From: Sinnathurai Srivas (
Date: Sat Jun 25 2005 - 05:46:07 CDT

  • Next message: Sinnathurai Srivas: "Deprecate Tamil 0bb6"

    ----- Original Message -----
    From: "Michael Everson" <>
    To: "Sinnathurai Srivas" <>
    Cc: "Unicode List" <>
    Sent: Saturday, June 25, 2005 10:10 AM
    Subject: Re: Tamil Collation vs Transliteration/Transcription Enc

    > At 20:06 +0100 2005-06-24, Sinnathurai Srivas wrote:
    >>Any implementation would initially attempt for a natural sort order for a
    >>language, where by the default hex order of codes would be a natural sort
    >>order of that language.
    > This is not how modern sorting of the Unicode Standard works. Except for
    > very simple scripts like Cherokee or Phoenician, hex order can rarely be
    > considered to work -- and it doesn't work ANYWAY the instant you mix
    > European digits or punctuation with them.
    Exactly, because Unicode choose the transliteration based encoding, it now
    has to base it's collation on scheme on something. So I agree that Unicode
    has one or two schemes to handle collation. I ran sort in MS Excel long time
    ago and It worked, if I placed the alphabet in that default sort order (A
    newly encoded, sort based font) and it worked. Indeed, Arabic digits and
    punctuations would need some software support.

    >>The question now is why Unicode decided to deny this natural facility to
    >>Tamil, in its implementation strategy.
    > You assume (1) that there is something "natural" to be served, and (2,
    > again) that Tamil is "broken" somehow in Unicode, which it is not.
    See above ... Ecel experiment

    >>The answer is, in Unicode's consideration there is another requirement
    >>that was considered more important than sorting order of Tamil. The
    >>requirement was, the transliteration properties of code order of all
    >>Indian languages must be the same and sort order was considered a minute
    >>matter in comparison to sort order.
    > It is the case that the Indic blocks (for the major scripts) have
    > one-to-one positional equivalences. This was unnecessary, and wasteful of
    > space -- but it was inherited from ISCII, so you can go and blame them if
    > you don't like it. Having said that, even though it was unnecessary and
    > wasteful of space, it was in no way harmful to any of the Indic scripts.
    I can at least talk to Unicode, I do not think ISCII would have such
    traditions. Any way we are not talking about ISCII Code, we are talking
    about Unicode.

    >>Unicode decided that writing softwares to transliterate between different
    >>Indic languages is a more daunting task than writing software to collate a
    > ISO/IEC 14651 and the Unicode Collation Algorithm can sort anything
    > correctly, so long as the sort is algorithmic.

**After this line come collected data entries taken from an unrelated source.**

-- ==== Sys2Proof/Machine/KeyDerivation.lean ====
section
/-! DEFINITION. Key derivation (`41_key_derivation.md`): the procedure `KDF`, run only inside `INIT`. -/

namespace Sys2Proof.Machine

/-- `s[0] <- (s[0] + 1) & 0xff`: only byte 0 of the scratch block changes (rule R130). -/
def bumpByte0 (s : Block) : Block := (s.extractLsb' 120 8 + 1) ++ s.extractLsb' 0 120

/-- The scratch block of the `i`-th encipherment; the first is `0^4 ‖ nonce` (rule R130). -/
def scratch (nonce : Nonce) : Nat → Block
  | 0 => 0#32 ++ nonce
  | i + 1 => bumpByte0 (scratch nonce i)

/-- `h[i]`: the first 8 bytes of the cipher's output (rule R130). -/
def kdfHalf (c : Config) (master : Key) (nonce : Nonce) (i : Nat) : BitVec 64 :=
  (c.cipher master (scratch nonce i)).extractLsb' 64 64

/-- `macKey = h[0] ‖ h[1]` (rule R130). -/
def deriveMacKey (c : Config) (master : Key) (nonce : Nonce) : Block :=
  kdfHalf c master nonce 0 ++ kdfHalf c master nonce 1

/-- `encKey = h[2] ‖ h[3]`, or `h[2] ‖ h[3] ‖ h[4] ‖ h[5]` for a 32-byte master key (rule R130). -/
def deriveEncKey (c : Config) (master : Key) (nonce : Nonce) : Key :=
  match master with
  | .k16 _ => .k16 (kdfHalf c master nonce 2 ++ kdfHalf c master nonce 3)
  | .k32 _ =>
    .k32 (kdfHalf c master nonce 2 ++ kdfHalf c master nonce 3 ++ kdfHalf c master nonce 4 ++ kdfHalf c master nonce 5)

end Sys2Proof.Machine
end

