-- ==== Sys2Proof/Machine/Dispatch.lean ====
section
/-! DEFINITION. One arm per command: the meaning of each. -/

namespace Sys2Proof.Machine

def exec (i : Instr) (s : State) : Host.Outcome State Fault Refusal :=
  match i with
  | .init enc klen nlen alen => Sys2Proof.Machine.execInit enc klen nlen alen s
  | .aad len => Sys2Proof.Machine.execAad len s
  | .msg len => Sys2Proof.Machine.execMsg len s
  | .osize pendingLen => Sys2Proof.Machine.execOsize pendingLen s
  | .final ocap => Sys2Proof.Machine.execFinal ocap s
  | .reset => Sys2Proof.Machine.execReset s
  | .pvSeed => Sys2Proof.Machine.execPvSeed s
  | .pvClr => Sys2Proof.Machine.execPvClr s
  | .pvBlk => Sys2Proof.Machine.execPvBlk s
  | .pvSeq len => Sys2Proof.Machine.execPvSeq len s
  | .pvLen => Sys2Proof.Machine.execPvLen s
  | .pvOut => Sys2Proof.Machine.execPvOut s
  | .ksKey klen => Sys2Proof.Machine.execKsKey klen s
  | .ksLoad => Sys2Proof.Machine.execKsLoad s
  | .ksRun len => Sys2Proof.Machine.execKsRun len s
  | .ksCtr => Sys2Proof.Machine.execKsCtr s
  | .tcCmp => Sys2Proof.Machine.execTcCmp s

end Sys2Proof.Machine
end

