-- ==== Sys2Proof/Safety.lean ====
section
/-! DEFINITION. The terms the claims use: the invariants of `10_state.md` rule R39, the relations between states that
the secrecy claims compare (rules R40, R261), and which commands are unit commands (rule R17). -/

namespace Sys2Proof.Machine

/-- The invariants of rule R39. The lengths of the nonce, of the keys and of the tag hold by their types. -/
structure SessionInv (c : Config) (s : State) : Prop where
  /-- `len(aadBuf) ≤ AAD_MAX`, `len(aad0) ≤ AAD_MAX`, `len(msgBuf) ≤ MSG_MAX` (`+ 16` in `Decrypt`) -/
  buffers_fit : Memory.wf c s = true
  /-- `aadBuf = msgBuf = ε` whenever `sst ≠ Ready` -/
  empty_outside_ready : s.sst ≠ .ready → s.aadBuf = [] ∧ s.msgBuf = []
  /-- outside `Uninit` the session registers hold values -/
  registers_hold : s.sst ≠ .uninit →
    s.mode.isSome = true ∧ s.nonce.isSome = true ∧ s.macKey.isSome = true ∧ s.encKey.isSome = true
  /-- outside `Uninit` the cipher is keyed with `encKey` and the multiplier seeded from `macKey` -/
  collaborators_keyed : s.sst ≠ .uninit → s.ckey = s.encKey ∧ s.mulH = s.macKey.map seedH

/-- In `Uninit` no session register holds anything: only a successful `INIT` writes them (rules R24 to R26, R29,
R30). -/
def NoSessionInUninit (s : State) : Prop :=
  s.sst = .uninit → s.mode = none ∧ s.nonce = none ∧ s.macKey = none ∧ s.encKey = none ∧ s.aad0 = []

/-- The two states differ at most in the unit registers `acc` and `ctr` (rules R31, R32, R261). -/
def SameButUnitRegisters (s t : State) : Prop := t = { s with acc := t.acc, ctr := t.ctr }

/-- The two states differ at most in the secret registers of rule R40 and in `nonce`, `acc` and `ctr`. -/
def SameButSecrets (s t : State) : Prop :=
  t = { s with nonce := t.nonce, macKey := t.macKey, encKey := t.encKey, ckey := t.ckey, mulH := t.mulH,
               acc := t.acc, ctr := t.ctr }

/-- The unit commands: one of the `PV.*`, `KS.*`, `TC.*` commands (rule R17). -/
def isUnit : Instr → Bool
  | .init _ _ _ _ => false
  | .aad _ => false
  | .msg _ => false
  | .osize _ => false
  | .final _ => false
  | .reset => false
  | .pvSeed => true
  | .pvClr => true
  | .pvBlk => true
  | .pvSeq _ => true
  | .pvLen => true
  | .pvOut => true
  | .ksKey _ => true
  | .ksLoad => true
  | .ksRun _ => true
  | .ksCtr => true
  | .tcCmp => true

/-- Is the command `FINAL`, the one session command that answers with a payload (rule R72)? -/
def isFinal (i : Instr) : Bool :=
  match i with
  | .final _ => true
  | .init _ _ _ _ | .aad _ | .msg _ | .osize _ | .reset | .pvSeed | .pvClr | .pvBlk | .pvSeq _ | .pvLen | .pvOut
  | .ksKey _ | .ksLoad | .ksRun _ | .ksCtr | .tcCmp => false

/-- The commands whose `OK` response carries a payload of `RLEN = VAL` bytes (rule R72). -/
def answersWithPayload (i : Instr) : Bool :=
  match i with
  | .final _ | .ksRun _ | .pvOut | .ksCtr => true
  | .init _ _ _ _ | .aad _ | .msg _ | .osize _ | .reset | .pvSeed | .pvClr | .pvBlk | .pvSeq _ | .pvLen
  | .ksKey _ | .ksLoad | .tcCmp => false

/-- The opcodes the map lists (rule R76). -/
def listedOpcodes : List (BitVec 8) :=
  [0x01, 0x02, 0x03, 0x04, 0x05, 0x06, 0x10, 0x11, 0x12, 0x13, 0x14, 0x15, 0x20, 0x21, 0x23, 0x24, 0x30]

/-- The opcodes whose whole `ARG` must be 0 (rules R75, R78). -/
def zeroArgOpcodes : List (BitVec 8) :=
  [0x06, 0x10, 0x11, 0x12, 0x14, 0x15, 0x21, 0x24, 0x30]

end Sys2Proof.Machine
end

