-- ==== Sys2Proof/Tests/Slice0.lean ====
section
/-! SUPPORT. Tests of the model against the spec's own words, vectors and programs (`30_encoding.md` rules R76 to R83;
`95_test_vectors.md` sections 2 to 5). Every expected value is the spec's. The commands that use a collaborator run
here with the spec's reference multiplier `GMUL` (rule R143) and its hand-checkable cipher `TOY` (rule R134).
The last section shows, for every statement that has hypotheses, that they can all hold together. -/

namespace Sys2Proof.Tests

open Sys2Proof Sys2Proof.Machine

/-! ## Helpers -/

/-- `TOY(k, b)[i] = b[i] ^ k[i mod len(k)]` (rule R134). -/
def toyCipher : Key → Block → Block
  | .k16 k, b => b ^^^ k
  | .k32 k, b => b ^^^ k.extractLsb' 128 128

/-- `TOY` and `GMUL` with the spec's default limits (rule R8). -/
def toy : Config where
  cipher := toyCipher
  gfmul := gmul

/-- The default limits of rule R8, where a configuration names none. -/
theorem test_default_limits : toy.aadMax = 2 ^ 36 ∧ toy.msgMax = 2 ^ 36 := by decide

/-- Program D's limits, `AAD_MAX = MSG_MAX = 8`. -/
def toySmall : Config where
  cipher := toyCipher
  gfmul := gmul
  aadLimit := ⟨8, by decide⟩
  msgLimit := ⟨8, by decide⟩

/-- The key `000102..0f`. -/
def keyT : List Byte := bytesOf 16 0x000102030405060708090a0b0c0d0e0f#128

/-- The nonce `a0a1..ab`. -/
def nonceT : List Byte := bytesOf 12 0xa0a1a2a3a4a5a6a7a8a9aaab#96

/-- `"foo"`. -/
def foo : List Byte := [0x66, 0x6f, 0x6f]

/-- `"hello"`. -/
def hello : List Byte := [0x68, 0x65, 0x6c, 0x6c, 0x6f]

/-- The output of vector S4. -/
def outS4 : List Byte := bytesOf 21 0xb045c6d7e9da21a8b822740822c4b15efb974947cd#168

/-- A session of vector S4's key, nonce and associated data with the given message buffer. -/
def sessionT (mode : Mode) (msg : List Byte) : State :=
  { startSession toy true (.k16 0x000102030405060708090a0b0c0d0e0f) 0xa0a1a2a3a4a5a6a7a8a9aaab foo State.reset with
    mode := some mode, msgBuf := msg }

/-- The block with the multiplier seeded as in vectors PV2 to PV5. -/
def seeded : State := { State.reset with mulH := some 0xdcbaa5dd137c188ebb21492c23c9b112 }

/-- The block keyed and loaded as in vector KS1. -/
def keyedKS1 : State :=
  { State.reset with
    ckey := some (.k16 0x000102030405060708090a0b0c0d0e0f)
    ctr := some 0xf0f1f2f3f4f5f6f7f8f9fafbfcfdfe8f }

/-- The response words delivered. -/
def words (s : State) : List Word64 :=
  s.output.filterMap fun o => match o with
    | .word w => some w
    | .byte _ => none

/-- The payload bytes delivered. -/
def payload (s : State) : List Byte :=
  s.output.filterMap fun o => match o with
    | .word _ => none
    | .byte b => some b

/-- What a next state shows, `none` for a stop. -/
def seen {α : Type} (f : State → α) : Host.Outcome State Fault Refusal → Option α
  | .next s => some (f s)
  | .fault _ => none
  | .refused _ => none

/-! ## Well-formedness: each check refuses an argument one too large for its field -/

theorem test_wellFormed_refuses_klen : (Instr.init true 256 12 0).wellFormed = false := by decide
theorem test_wellFormed_refuses_nlen : (Instr.init true 16 256 0).wellFormed = false := by decide
theorem test_wellFormed_refuses_alen : (Instr.init true 16 12 (2 ^ 32)).wellFormed = false := by decide
theorem test_wellFormed_refuses_aad : (Instr.aad (2 ^ 56)).wellFormed = false := by decide
theorem test_wellFormed_refuses_msg : (Instr.msg (2 ^ 56)).wellFormed = false := by decide
theorem test_wellFormed_refuses_osize : (Instr.osize (2 ^ 56)).wellFormed = false := by decide
theorem test_wellFormed_refuses_final : (Instr.final (2 ^ 56)).wellFormed = false := by decide
theorem test_wellFormed_refuses_pvSeq : (Instr.pvSeq (2 ^ 56)).wellFormed = false := by decide
theorem test_wellFormed_refuses_ksKey : (Instr.ksKey (2 ^ 56)).wellFormed = false := by decide
theorem test_wellFormed_refuses_ksRun : (Instr.ksRun (2 ^ 56)).wellFormed = false := by decide
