-- ==== Sys2Proof/Machine/LineStore.lean ====
section
/-! DEFINITION. LST and BSQ: freeing (R132), the fill cursor passing on (R52, R54), a LINE frame overtaken in
reception (R13), lost lines (R138), firing and handling (R135 to R137, R141), and bar states (R142 to R144). -/

namespace Sys2Proof.Machine

/-! ### Passing and freeing -/

/-- A line lies before a cursor in run-list order, so that the bar has passed it (R132, R134). END lies after every
line, and the lines of a record that has left the list lie before every cursor. -/
def linePassed (rls : List Segment) (cursor : Option (Tag × Nat)) (t : Tag) (n : Nat) : Bool :=
  match cursor with
  | none => true
  | some (u, m) => if t = u then decide (n < m) else !segBefore u t rls

/-- Every enabled bar has passed a line (R132). -/
def passedByAll (s : State) (t : Tag) (n : Nat) : Bool :=
  s.bars.toList.all fun b => !b.enabled || linePassed s.rls b.cursor t n

/-- The head entry is freed: VOID, or READY and passed by every enabled bar (R132). -/
def freesAtHead (s : State) (e : Entry) : Bool :=
  match e.state with
  | .void => true
  | .ready => passedByAll s e.tag e.line
  | .filling => false

/-- The freeing test (R132): entries are freed from the head up to the first that meets neither test. -/
def freeEntries (s : State) : State :=
  s.setLst (s.lst.dropWhile (freesAtHead s))

/-! ### The fill cursor -/

/-- A record is SEALED and, if it is the filling segment, the cursor passes to the oldest FILLING record, or becomes
absent (R52, R112). -/
def sealSegment (t : Tag) (s : State) : State :=
  let s1 := s.modSegment t fun r => { r with fill := .sealed }
  match s.cpa with
  | some c => if c.tag = t then s1.setCpa (cursorAtOldestFilling s1.rls) else s1
  | none => s1

/-- The fill cursor leaves line n of a record: to line n + 1 at pixel 0, or, after the last line, the record is SEALED
(R53, R54). -/
def fillNextLine (t : Tag) (n lines : Nat) (s : State) : State :=
  if n + 1 < lines then s.setCpa (some { tag := t, line := n + 1, pixel := 0 }) else sealSegment t s

/-- The kind byte of the frame in reception, 0 before it has arrived (R2). -/
def rxKind (l : Lrx) : Byte :=
  l.header.headD 0

/-- The frame tag of the frame in reception, 0 before it has arrived (R2). -/
def rxTag (l : Lrx) : Tag :=
  if 4 ≤ l.header.length then BitVec.ofNat 16 (beNat ((l.header.drop 2).take 2)) else 0

/-- A LINE frame overtaken while it arrives becomes refused (R13): in the slot it holds for ANSWER_ALWAYS, or in a
slot taken now, or, when none is free, discarded with LINK_ERROR(ANSWER_OVERRUN). -/
def overtake (code : AnswerCode) (s : State) : State :=
  match s.lrx.line with
  | .accepted _ _ _ _ slot =>
    if slot ∨ slotFree s = true then s.setLrx { s.lrx with line := .refused code }
    else raiseLinkError .answerOverrun (rxKind s.lrx) (rxTag s.lrx) (s.setLrx { s.lrx with line := .dropped })
  | _ => s

/-- The frame in reception is an accepted LINE frame of a record. -/
def receivingLineOf (t : Tag) (s : State) : Bool :=
  match s.lrx.line with
  | .accepted u _ _ _ _ => decide (u = t)
  | _ => false

/-- `overtake` for an accepted frame of one record. -/
def overtakeOf (t : Tag) (code : AnswerCode) (s : State) : State :=
  if receivingLineOf t s then overtake code s else s

/-- Bar 1 declares line n of the filling segment lost (R138). -/
def declareLost (r : Segment) (n : Nat) (s : State) : State :=
  let s1 := s.setLst (releaseFilling r.tag n s.lst)
  let s2 := fillNextLine r.tag n r.lines s1
  let s3 := overtakeOf r.tag .late s2
  let s4 := s3.modSegment r.tag fun x =>
    ({ x with lost := min 65535 (x.lost + 1) } : Segment).setFlags fun f => { f with lostLines := true }
  raiseOcc .lineLost { unitCtx s4 (.bar bar1) n with seg := some r.tag } s4

/-- Bar 1 has reached an incomplete line of the filling segment (R138). -/
def lineIsLost (s : State) (k : Bar) (r : Segment) (n : Nat) : Bool :=
  decide (k = bar1) && (match s.cpa with
    | some c => decide (c.tag = r.tag) && decide (c.line ≤ n)
    | none => false)

/-! ### Handling a line at a bar -/

/-- The entry at a bar's read point: the oldest, VOID entries aside, whose line the bar has not passed (R136). -/
def readPoint (s : State) (k : Bar) : Option Entry :=
  s.lst.find? fun e => decide (e.state ≠ .void) && !linePassed s.rls s.bars[k].cursor e.tag e.line

/-- The drop levels a bar fires for line n of a record: from the matching READY entry at its read point, through the
channel the channel map assigns to the bar, or blank (R136, R145). -/
def firedLevels (s : State) (k : Bar) (r : Segment) (n : Nat) : List Nat :=
  let blank := List.replicate r.width 0
  match readPoint s k with
  | some e =>
    if e.state = .ready ∧ e.tag = r.tag ∧ e.line = n then e.written.map fun d => d[s.line.channels[k]] else blank
  | none => blank

/-- An ACTIVE bar fires the line at its port (R136); a FAULTED bar fires nothing and the record is flagged BAR_MISSED
(R141). -/
def fireOrMiss (k : Bar) (r : Segment) (n : Nat) (s : State) : State :=
  match s.bars[k].state with
  | .active => s.modBar k fun b => { b with port := b.port ++ [firedLevels s k r n] }
  | .faulted => s.modSegment r.tag fun x => x.setFlags fun f => { f with barMissed := true }
  | .off => s

/-- Every bar of the required set, the enabled bars, is in a printed-by set (R114). -/
def printedByAll (s : State) (r : Segment) : Bool :=
  allBars.all fun k => !s.bars[k].enabled || r.printedBy[k]

/-- The print state after the test of R114. -/
def printTest (s : State) (r : Segment) : Segment :=
  if r.print = .printing ∧ printedByAll s r = true then { r with print := .printed } else r

/-- The handling reported to the run list (R113, R114, R137). -/
def reportHandling (k : Bar) (t : Tag) (n : Nat) (s : State) : State :=
  s.modSegment t fun r =>
    let r1 : Segment := if k = bar1 ∧ n = 0 ∧ r.print = .waiting then { r with print := .printing } else r
    if n + 1 = r.lines then printTest s { r1 with printedBy := r1.printedBy.set k true } else r1

/-- The cursor after a handling: the next line, or line 0 of the next record, or END (R134). -/
def nextCursor (rls : List Segment) (r : Segment) (n : Nat) : Option (Tag × Nat) :=
  if n + 1 < r.lines then some (r.tag, n + 1) else cursorAtHead (segsAfter r.tag rls)

/-- A bar handles line n of a record (R135 to R138, R141): the declaration of a loss first, then the firing, then the
report, and the cursor moves on. -/
def handleLine (k : Bar) (r : Segment) (n : Nat) (s : State) : State :=
  let s1 := if lineIsLost s k r n then declareLost r n s else s
  let s2 := fireOrMiss k r n s1
  let s3 := reportHandling k r.tag n s2
  s3.modBar k fun b => { b with cursor := nextCursor s3.rls r n }

/-- A bar handles every line at its cursor whose due position is at or below P (R135). The first argument bounds the
number of lines. -/
def handleDue (k : Bar) : Nat → State → State
  | 0, s => s
  | fuel + 1, s =>
    match s.bars[k].cursor with
    | none => s
    | some (t, n) =>
      match findSeg t s.rls with
      | none => s
      | some r => if duePosition s.line r k n ≤ s.mou.p then handleDue k fuel (handleLine k r n s) else s

/-- The lines of all records of the list: no bar handles more in one event. -/
def totalLines (l : List Segment) : Nat :=
  (l.map Segment.lines).sum

/-- One enabled bar's part of an increase of P: its port takes the lines handed to it in this event (R135). -/
def barAdvance (s : State) (k : Bar) : State :=
  let s1 := s.modBar k fun b => { b with port := [] }
  if s1.bars[k].enabled then handleDue k (totalLines s1.rls) s1 else s1

/-- The bar sequencer at an increase of P (R135), and the freeing test of the handlings (R132). -/
def barsAdvance (s : State) : State :=
  freeEntries (allBars.foldl barAdvance s)

/-! ### Bar states -/

/-- The lines of a record due at a bar at or below P (R144): n·pitch / 65,536 ≤ d means n·pitch < (d + 1)·65,536. -/
def linesAtOrBelow (g : LineGroup) (p : Nat) (k : Bar) (r : Segment) : Nat :=
  if p < r.start + g.offsets[k] then 0
  else min r.lines (((p - (r.start + g.offsets[k]) + 1) * Config.pitchOne + (r.pitch - 1)) / r.pitch)

/-- The cursor of a bar that enters the enabled set (R144): the first line in run-list order due above P at that bar,
or END. -/
def firstLineAbove (g : LineGroup) (p : Nat) (k : Bar) : List Segment → Option (Tag × Nat)
  | [] => none
  | r :: rest =>
    if linesAtOrBelow g p k r < r.lines then some (r.tag, linesAtOrBelow g p k r) else firstLineAbove g p k rest

/-- A bar at a BAR_CONFIG (R143). -/
def configuredBar (s : State) (k : Bar) (enable : Bool) (b : BarUnit) : BarUnit :=
  if enable then
    { b with
      state := if b.state = .active then .active else if b.fault then .faulted else .active
      cursor := if b.state = .off then firstLineAbove s.line s.mou.p k s.rls else b.cursor }
  else { b with state := .off, cursor := none }

/-- BAR_FAULT holds: some bar is FAULTED (R142). -/
def barFaultHolds (bars : Vector BarUnit 6) : Bool :=
  bars.toList.any fun b => decide (b.state = .faulted)

/-- BAR_FAULT judged over an event (R142). The bar of the context is the first that entered FAULTED; among several in
one event it is an open choice (notes/assumptions/1.md). -/
def judgeBarFault (before : Vector BarUnit 6) (s : State) : State :=
  let held := barFaultHolds before
  let holds := barFaultHolds s.bars
  if !held && holds then
    let (bar, s1) := chooseOne (allBars.filter fun k => decide (s.bars[k].state = .faulted)) s
    match bar with
    | some k => beginCond .barFault (unitCtx s1 (.bar k) 0) s1
    | none => s1
  else if held && !holds then endCond .barFault s
  else s

/-- The effect of a BAR_CONFIG that passed its checks (R115, R132, R143, R144). -/
def barConfigEffect (enabled : Vector Bool 6) (s : State) : State :=
  let s1 := s.setBars (Vector.ofFn fun k => configuredBar s k enabled[k] s.bars[k])
  let s2 := judgeBarFault s.bars s1
  let s3 := s2.setRls (s2.rls.map (printTest s2))
  freeEntries s3

/-- LST and BSQ at CLEAR_LINE (R147). -/
def clearStore (s : State) : State :=
  (s.setLst []).setBars (vmap (fun b => { b with cursor := none }) s.bars)

end Sys2Proof.Machine
end

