/-! ### setLrx -/

@[simp] theorem State.setLrx_lrx (s : State) (x : Lrx) : (s.setLrx x).lrx = x := rfl
@[simp] theorem State.setLrx_cmuSlot (s : State) (x : Lrx) : (s.setLrx x).cmuSlot = s.cmuSlot := rfl
@[simp] theorem State.setLrx_ltx (s : State) (x : Lrx) : (s.setLrx x).ltx = s.ltx := rfl
@[simp] theorem State.setLrx_line (s : State) (x : Lrx) : (s.setLrx x).line = s.line := rfl
@[simp] theorem State.setLrx_pfs (s : State) (x : Lrx) : (s.setLrx x).pfs = s.pfs := rfl
@[simp] theorem State.setLrx_cpa (s : State) (x : Lrx) : (s.setLrx x).cpa = s.cpa := rfl
@[simp] theorem State.setLrx_lst (s : State) (x : Lrx) : (s.setLrx x).lst = s.lst := rfl
@[simp] theorem State.setLrx_bars (s : State) (x : Lrx) : (s.setLrx x).bars = s.bars := rfl
@[simp] theorem State.setLrx_rls (s : State) (x : Lrx) : (s.setLrx x).rls = s.rls := rfl
@[simp] theorem State.setLrx_mou (s : State) (x : Lrx) : (s.setLrx x).mou = s.mou := rfl
@[simp] theorem State.setLrx_htc (s : State) (x : Lrx) : (s.setLrx x).htc = s.htc := rfl
@[simp] theorem State.setLrx_tnc (s : State) (x : Lrx) : (s.setLrx x).tnc = s.tnc := rfl
@[simp] theorem State.setLrx_alc (s : State) (x : Lrx) : (s.setLrx x).alc = s.alc := rfl
@[simp] theorem State.setLrx_choices (s : State) (x : Lrx) : (s.setLrx x).choices = s.choices := rfl
@[simp] theorem State.setLrx_pending (s : State) (x : Lrx) : (s.setLrx x).pending = s.pending := rfl

/-! ### setCmuSlot -/

@[simp] theorem State.setCmuSlot_lrx (s : State) (x : Bool) : (s.setCmuSlot x).lrx = s.lrx := rfl
@[simp] theorem State.setCmuSlot_cmuSlot (s : State) (x : Bool) : (s.setCmuSlot x).cmuSlot = x := rfl
@[simp] theorem State.setCmuSlot_ltx (s : State) (x : Bool) : (s.setCmuSlot x).ltx = s.ltx := rfl
@[simp] theorem State.setCmuSlot_line (s : State) (x : Bool) : (s.setCmuSlot x).line = s.line := rfl
@[simp] theorem State.setCmuSlot_pfs (s : State) (x : Bool) : (s.setCmuSlot x).pfs = s.pfs := rfl
@[simp] theorem State.setCmuSlot_cpa (s : State) (x : Bool) : (s.setCmuSlot x).cpa = s.cpa := rfl
@[simp] theorem State.setCmuSlot_lst (s : State) (x : Bool) : (s.setCmuSlot x).lst = s.lst := rfl
@[simp] theorem State.setCmuSlot_bars (s : State) (x : Bool) : (s.setCmuSlot x).bars = s.bars := rfl
@[simp] theorem State.setCmuSlot_rls (s : State) (x : Bool) : (s.setCmuSlot x).rls = s.rls := rfl
@[simp] theorem State.setCmuSlot_mou (s : State) (x : Bool) : (s.setCmuSlot x).mou = s.mou := rfl
@[simp] theorem State.setCmuSlot_htc (s : State) (x : Bool) : (s.setCmuSlot x).htc = s.htc := rfl
@[simp] theorem State.setCmuSlot_tnc (s : State) (x : Bool) : (s.setCmuSlot x).tnc = s.tnc := rfl
@[simp] theorem State.setCmuSlot_alc (s : State) (x : Bool) : (s.setCmuSlot x).alc = s.alc := rfl
@[simp] theorem State.setCmuSlot_choices (s : State) (x : Bool) : (s.setCmuSlot x).choices = s.choices := rfl
@[simp] theorem State.setCmuSlot_pending (s : State) (x : Bool) : (s.setCmuSlot x).pending = s.pending := rfl

/-! ### setLtx -/

@[simp] theorem State.setLtx_lrx (s : State) (x : Ltx) : (s.setLtx x).lrx = s.lrx := rfl
@[simp] theorem State.setLtx_cmuSlot (s : State) (x : Ltx) : (s.setLtx x).cmuSlot = s.cmuSlot := rfl
@[simp] theorem State.setLtx_ltx (s : State) (x : Ltx) : (s.setLtx x).ltx = x := rfl
@[simp] theorem State.setLtx_line (s : State) (x : Ltx) : (s.setLtx x).line = s.line := rfl
@[simp] theorem State.setLtx_pfs (s : State) (x : Ltx) : (s.setLtx x).pfs = s.pfs := rfl
@[simp] theorem State.setLtx_cpa (s : State) (x : Ltx) : (s.setLtx x).cpa = s.cpa := rfl
@[simp] theorem State.setLtx_lst (s : State) (x : Ltx) : (s.setLtx x).lst = s.lst := rfl
@[simp] theorem State.setLtx_bars (s : State) (x : Ltx) : (s.setLtx x).bars = s.bars := rfl
@[simp] theorem State.setLtx_rls (s : State) (x : Ltx) : (s.setLtx x).rls = s.rls := rfl
@[simp] theorem State.setLtx_mou (s : State) (x : Ltx) : (s.setLtx x).mou = s.mou := rfl
@[simp] theorem State.setLtx_htc (s : State) (x : Ltx) : (s.setLtx x).htc = s.htc := rfl
@[simp] theorem State.setLtx_tnc (s : State) (x : Ltx) : (s.setLtx x).tnc = s.tnc := rfl
@[simp] theorem State.setLtx_alc (s : State) (x : Ltx) : (s.setLtx x).alc = s.alc := rfl
@[simp] theorem State.setLtx_choices (s : State) (x : Ltx) : (s.setLtx x).choices = s.choices := rfl
@[simp] theorem State.setLtx_pending (s : State) (x : Ltx) : (s.setLtx x).pending = s.pending := rfl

    Ofcourse, as we did not choose the natural sort order, a fix, like a bug
    fix, need to be deviced to do the sorting.

    >>However, Devanagari had it's upper hand in getting it natural sort order
    > This is inappropriate rhetoric. Devanagari is not a godlike force looking
    > for superiority over Tamil, Redjang, Tibetan, and Lepcha.
    Why the a transliteration based encoding, when it does not work. Do you have
    a plan to change these languages to toe the Devanagari line, some time in
    the long distance.

    >>while other languages were forced to abandon the natural sort order in
    >>favour of transliteration code order.
    > Not only is this unsubstantiated, but it is untrue.
    Devanagari is encoded in sort order form, while others are encoded in
    transliteration form, that does not work.

    >>All these other languages now face the task of implementing fixes to get
    >>the collation working.
    > Languages face no tasks. Implementors of the Unicode Collation Algorithm
    > and ISO/IEC 14651 have to tailor those standards to meet their needs.
    Even after 30 years of existence, implementors could not get the sorting to
    work in Unicode. The natural sort order, which never needed any significant
    inpu by developers was abandoned in favour of transliteration based sort
    order, which never works. We now have sort order not working at least for
    the for seeable future.

    >>Unlike Latin based languages, each Indic languages use alphabet of their
    >>own. For this reason abandoning natural sort order in favour of
    >>transliteration sort order was not a technical but a political decision by
    > Nonsense. (1) The order of the characters in a code table is irrelevant
    > with regard to sorting, and (2) the order of the characters in the Tamil
    > code table follows ISCII.

    Why then is transliteration based encoding.
    Why not natural sorting based encoding. Developers need not doing any
    significant work to get the sorting working with natural sorting.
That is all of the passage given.